Я убежден, что подобный шаг был бы особенно важен с точки зрения послевоенного периода, так как в противном случае с германской стороны едва ли нашелся бы голос, к которому стали бы сколько-нибудь прислушиваться будущие державы-победительницы. Кто знал нацистов, тот не мог не понимать, что теперь, во время войны, надо ожидать преступлений, которые по своим масштабам оставят далеко позади все, что творилось когда-либо прежде. Тот, кто прямо или косвенно примет участие в развязанной нацистами войне, не сможет, кем бы он ни был, избежать упрека разгневанных победителей в том, что он сам является военным преступником. Среди моих коллег я знал таких, которые были достаточно умны, чтобы отдавать себе в этом отчет. Я не переставал надеяться, что не останусь единственным своевременно составившим план, как уйти в этот решающий момент.

Но пока я и сам был в ловушке. Всякое сообщение между Голландией и Англией было внезапно прекращено. Нельзя было выбраться ни морем, ни на самолете. Приходилось ждать, продолжая службу.

В первую же неделю войны темные личности при нашей миссии размножились, как кролики. В нашем распоряжении находилось уже четыре дома. Но и их далеко не хватало для многочисленных новых служб, которые надлежало создать. Для размещения одних только новых сотрудников Шульце-Бернета и Бестхорна была нанята целая гостиница с сотней комнат. О цене не задумывались, и ее голландский владелец без размышлений согласился на сделку, тем более, что в ближайшие годы он не мог рассчитывать на большое число штатских постояльцев. Миссия напоминала улей. Работы было столько, что часто у меня голова шла кругом. Как только мы оказались в состоянии войны с Францией и Англией, Голландия стала важнейшим центром гитлеровского шпионажа.

С тех пор, как народы поддерживают друг с другом дипломатические отношения, само собой разумеется, что при объявлении войны враждующие государства взаимно дают дипломатическим представительствам возможность свободно выехать на родину, причем строжайше соблюдаются правила вежливости. У такого «государственного деятеля», каким был Риббентроп, дела делались иначе. Он разрешил английским и французским дипломатам покинуть Германию не раньше, чем окончательно убедился в том, что сотрудники германских посольств в Лондоне и Париже пересекли границы враждебных стран. После этого на нейтральной почве Голландии должен был состояться обмен дипломатических представительств.

Вызвав меня из Берлина к телефону, заведующий риббентроповским протокольным отделом, долговязый рыжий барон Сандро Дернберг, сообщил об этой новой процедуре и дал задание провести это мероприятие согласно приказу и «без упущений».

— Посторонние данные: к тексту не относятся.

-- ==== Sys2Proof/Types/Ports.lean ====
section
/-! DEFINITION. Data of chapter 13: the PORTS section, the PCIe rings, the SPI host port, PTP and PPS. -/

namespace Sys2Proof.Machine

/-- A port entry of PORTS (R279). `reservedZero`: bytes 11 to 15 are 0. -/
structure PortEntry where
  role : Nat
  flags : BitVec 8
  slew : Nat
  filter : Nat
  rate : Nat
  frame : Nat
  deLead : Nat
  deLag : Nat
  reservedZero : Bool
  deriving DecidableEq, Repr

/-- An IP entry of PORTS (R279). `reservedZero`: bytes 3, 6 and 7 are 0. -/
structure IpEntry where
  flags : BitVec 8
  prefix4 : Nat
  prefix6 : Nat
  vlanId : Nat
  ipv4 : Word
  gw4 : Word
  ipv6 : BitVec 128
  gw6 : BitVec 128
  reservedZero : Bool
  deriving DecidableEq, Repr

/-- A tamper entry of PORTS (R279, R293). `reservedZero`: bytes 2 to 7 are 0. -/
structure TamperEntry where
  mode : Nat
  filter : Nat
  reservedZero : Bool
  deriving DecidableEq, Repr

/-- A sub-concentrator entry of PORTS (R279). -/
structure SubconEntry where
  port : Nat
  transport : Nat
  remotePort : Nat
  addr : BitVec 128
  deriving DecidableEq, Repr

/-- PORTS (R278, R279). `headerOk`: VERSION, LENGTH and the header bytes are as R278 gives them. -/
structure PortsPlan where
  headerOk : Bool
  ptpPort : Nat
  ports : List PortEntry
  ips : List IpEntry
  tampers : List TamperEntry
  subcons : List SubconEntry
  deriving DecidableEq, Repr

/-- One slot of a PCIe endpoint (R18, R283): the ring indexes, ADDR and LEN of each RX buffer posted and not yet filled, and
where IRQ enables its vector, the address and data that the host has programmed for it. -/
structure PcieSlot where
  txHead : Nat := 0
  rxTail : Nat := 0
  rxHead : Nat := 0
  buffers : List (Nat × Nat) := []
  irq : Option (Nat × Nat) := none
  deriving DecidableEq, Repr

/-- A TX descriptor as read from the host (R283), with the waybill its LEN bytes hold. -/
structure TxDescriptor where
  addr : Nat
  len : Nat
  waybill : Waybill
  deriving DecidableEq, Repr

/-- A PTP message on PTP_PORT (R282). Timestamps in ns; `correction` is the correction field. -/
inductive PtpMessage where
  /-- Sync: sequence, two-step, origin timestamp of a one-step master. -/
  | sync (seq : Nat) (twoStep : Bool) (origin correction : Int)
  | followUp (seq : Nat) (origin correction : Int)
  | delayResp (seq : Nat) (received correction : Int)
  | announce
  deriving DecidableEq, Repr

/-- The PTP exchange in progress (R282): t1 and t2 of a Sync as device-time stamps, and Delay_Req. -/
structure PtpState where
  syncSeq : Nat := 0
  /-- Origin time with correction, and local receive time. -/
  t1 : Option Int := none
  t2 : Int := 0
  /-- Sequence and local time of the Delay_Req sent. -/
  reqSeq : Nat := 0
  t3 : Option Int := none
  deriving DecidableEq, Repr

/-- What an Ethernet frame carries (R281). -/
inductive EthContent where
  /-- Answered as the protocol states: ARP, NDP, ICMP and ICMPv6 echo. -/
  | arp | ndp
  | echo (v6 : Bool)
  /-- A UDP datagram that holds a waybill. -/
  | waybill (w : Waybill)
  /-- A frame of a sub-concentrator, by UDP or on an outbound TCP connection. -/
  | subcon (entry : Nat) (f : IngestFrame)
  /-- Anything the TY9600 cannot use: fragments, options, extension headers, inbound TCP, a bad checksum. -/
  | unusable
  deriving DecidableEq, Repr

/-- The wired ports (R278 to R293). -/
structure PortState where
  /-- PCIe slots, by 4 × endpoint + slot. -/
  slots : Map PcieSlot := []
  /-- Waybills that wait for RX buffers, and the waybills that wait on the SPI host port as bytes, oldest first. -/
  pcieOut : List OutWaybill := []
  spiOut : List (List Byte) := []
  ptp : PtpState := {}
  /-- The pace of the last accepted PPS edge, the device time at it in ns, and whether a sentence has
  named it. -/
  edge : Option (Nat × Int × Bool) := none
  /-- The tamper entries in the VBAT domain (R293). -/
  tampers : List TamperEntry := []
  deriving DecidableEq, Repr

end Sys2Proof.Machine
end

Обмен с французами прошел довольно быстро и гладко, так как Берлин и Париж находятся приблизительно на одинаковом расстоянии от голландской границы. Оба поезда встретились и разошлись в окрестностях Утрехта.

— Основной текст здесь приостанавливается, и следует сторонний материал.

-- ==== Sys2Proof/Machine/Manifest.lean ====
section
/-! DEFINITION. Firmware images: the NOR layout (R15), the manifest (R364) and the images the slots hold (R211, R362,
R371). -/

namespace Sys2Proof.Machine

/-! ### The NOR (R15) -/

/-- A region of the octal SPI NOR. -/
inductive NorRegion where
  | bootLoader | slotA | slotB | staging | sealed0 | sealed1 | sealed2 | reserved
  deriving DecidableEq, Repr

/-- Offset and size of each region in bytes. -/
def norLayout : List (NorRegion × Nat × Nat) :=
  [(.bootLoader, 0x00000000, 4 * 2 ^ 20), (.slotA, 0x00400000, 48 * 2 ^ 20), (.slotB, 0x03400000, 48 * 2 ^ 20),
   (.staging, 0x06400000, 48 * 2 ^ 20), (.sealed0, 0x09400000, 2 * 2 ^ 20), (.sealed1, 0x09600000, 2 * 2 ^ 20),
   (.sealed2, 0x09800000, 2 * 2 ^ 20), (.reserved, 0x09A00000, 102 * 2 ^ 20)]

/-- The size of a region. -/
def norSize (r : NorRegion) : Nat := match norLayout.find? fun e => e.1 == r with | some e => e.2.2 | none => 0

/-- Where the images of a KIND are written: its region bounds IMAGE_LEN (R15, R364). -/
def imageMax (kind : Nat) : Nat :=
  if kind = 1 then norSize .staging else if kind = 2 then norSize .sealed0 else 8388608

/-! ### The manifest (R364) -/

/-- Manifest part and block counts: the bytes 0 to 255 of file block 0. -/
abbrev Manifest := List Byte

def Manifest.kind (m : Manifest) : Nat := fieldAt m 6 1
def Manifest.countersigned (m : Manifest) : Bool := (BitVec.ofNat 8 (fieldAt m 7 1)).getLsbD 0
def Manifest.hwType (m : Manifest) : Nat := fieldAt m 8 2
def Manifest.unitCount (m : Manifest) : Nat := fieldAt m 11 1
def Manifest.version (m : Manifest) : Nat := fieldAt m 12 4
def Manifest.rollback (m : Manifest) : Nat := fieldAt m 16 4
def Manifest.manLen (m : Manifest) : Nat := fieldAt m 20 4
def Manifest.blocks (m : Manifest) : Nat := fieldAt m 24 4
def Manifest.imageLen (m : Manifest) : Nat := fieldAt m 32 4
def Manifest.sigOffset (m : Manifest) : Nat := fieldAt m 36 4

/-- F. -/
def Manifest.total (m : Manifest) : Nat := (m.imageLen + 4095) / 4096

/-- The part of check 1 that block 0 shows: MAGIC, FORMAT, HEADER_CRC and lengths consistent (R366). -/
def Manifest.ok (m : Manifest) (kind : Nat) : Bool :=
  let b := m.blocks
  decide (m.length = 256) && fieldAt m 0 4 == 0x54594657 && fieldAt m 4 2 == 1 && m.kind == kind &&
  fieldAt m 252 4 == crc32c (m.take 252) && decide (fieldAt m 7 1 < 2) && decide (m.unitCount ≤ 64) &&
  decide (1 ≤ b) && decide (4096 * (b - 1) + 1 ≤ fieldAt m 28 4) && decide (fieldAt m 28 4 ≤ 4096 * b) &&
  m.manLen == 4096 * ((256 + 32 * m.unitCount + 16 * b + 4095) / 4096) &&
  m.sigOffset == m.manLen + 4096 * b && decide (m.sigOffset ≤ m.imageLen) &&
  decide (m.imageLen - m.sigOffset ≤ 12288) && decide (m.imageLen ≤ imageMax kind)

/-- The manifest of a transfer. -/
def FwTransfer.man (f : FwTransfer) : Manifest := (Map.findD f.blocks 0 []).take 256

/-- Bytes of the file blocks from `first` on, of `n`. -/
def FwTransfer.part (f : FwTransfer) (first n : Nat) : List Byte :=
  (List.range n).flatMap fun k => Map.findD f.blocks (first + k) []

/-- The first file block of the signature area, and that of the payload. -/
def Manifest.sigBlock (m : Manifest) : Nat := m.sigOffset / 4096
def Manifest.firstPayload (m : Manifest) : Nat := m.manLen / 4096

/-- Whether file block f is a payload block. -/
def Manifest.isPayload (m : Manifest) (f : Nat) : Bool := decide (m.firstPayload ≤ f) && decide (f < m.sigBlock)

/-- Every manifest block and signature block is held. -/
def FwTransfer.partsHeld (f : FwTransfer) : Bool :=
  (List.range f.man.total).all fun k => f.man.isPayload k || (Map.find f.blocks k).isSome

/-- The bytes of an image held whole, to the end of its signature; empty where a block is missing (R362,
R364). -/
def FwTransfer.image (f : FwTransfer) : List Byte :=
  let head := Map.findD f.blocks 0 []
  let len := fieldAt head 32 4
  if f.blocks.length * 4096 < len then [] else (f.blocks.flatMap fun b => b.2).take len


/-! ### Images in slots -/

/-- The bytes of a stored image, to the end of its signature (R211, R362). -/
def slotImage (l : List Byte) : List Byte := l.take (Manifest.imageLen (l.take 256))

/-- The SHA-256 over a slot's image (R211, R362). -/
def slotSha (l : List Byte) : BitVec 256 := sha256 (slotImage l)

/-- A pace-plan entry as it stands in an image (R26, R33). -/
def PaceEntry.bytes (e : PaceEntry) : List Byte :=
  packBytes [(1, e.engine), (1, e.lane), (2, e.quanta.toNat), (2, e.costUs), (2, e.deadline), (8, 0)]

/-- PACE_DECL: the LEGAL_MET and LEGAL_TAR entries that a sealed image declares (R26, R364). -/
def paceDeclBytes (l : List Byte) : List Byte := (l.drop 40).take 32

end Sys2Proof.Machine
end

Труднее было с англичанами. Прошло некоторое время, пока в харвичском порту для персонала нашего лондонского посольства был зафрахтован подходящий пароход. По этой причине Риббентроп заставил сотрудников британского посольства в Берлине просидеть три дня в затемненном поезде, стоявшем на перегоне перед границей, причем временами у них не было даже воды в умывальниках. Лишь после того, как я смог сообщить Дернбергу, что английский пароход, вошел в голландские территориальные воды, путь перед немецким поездом с английскими пассажирами был открыт.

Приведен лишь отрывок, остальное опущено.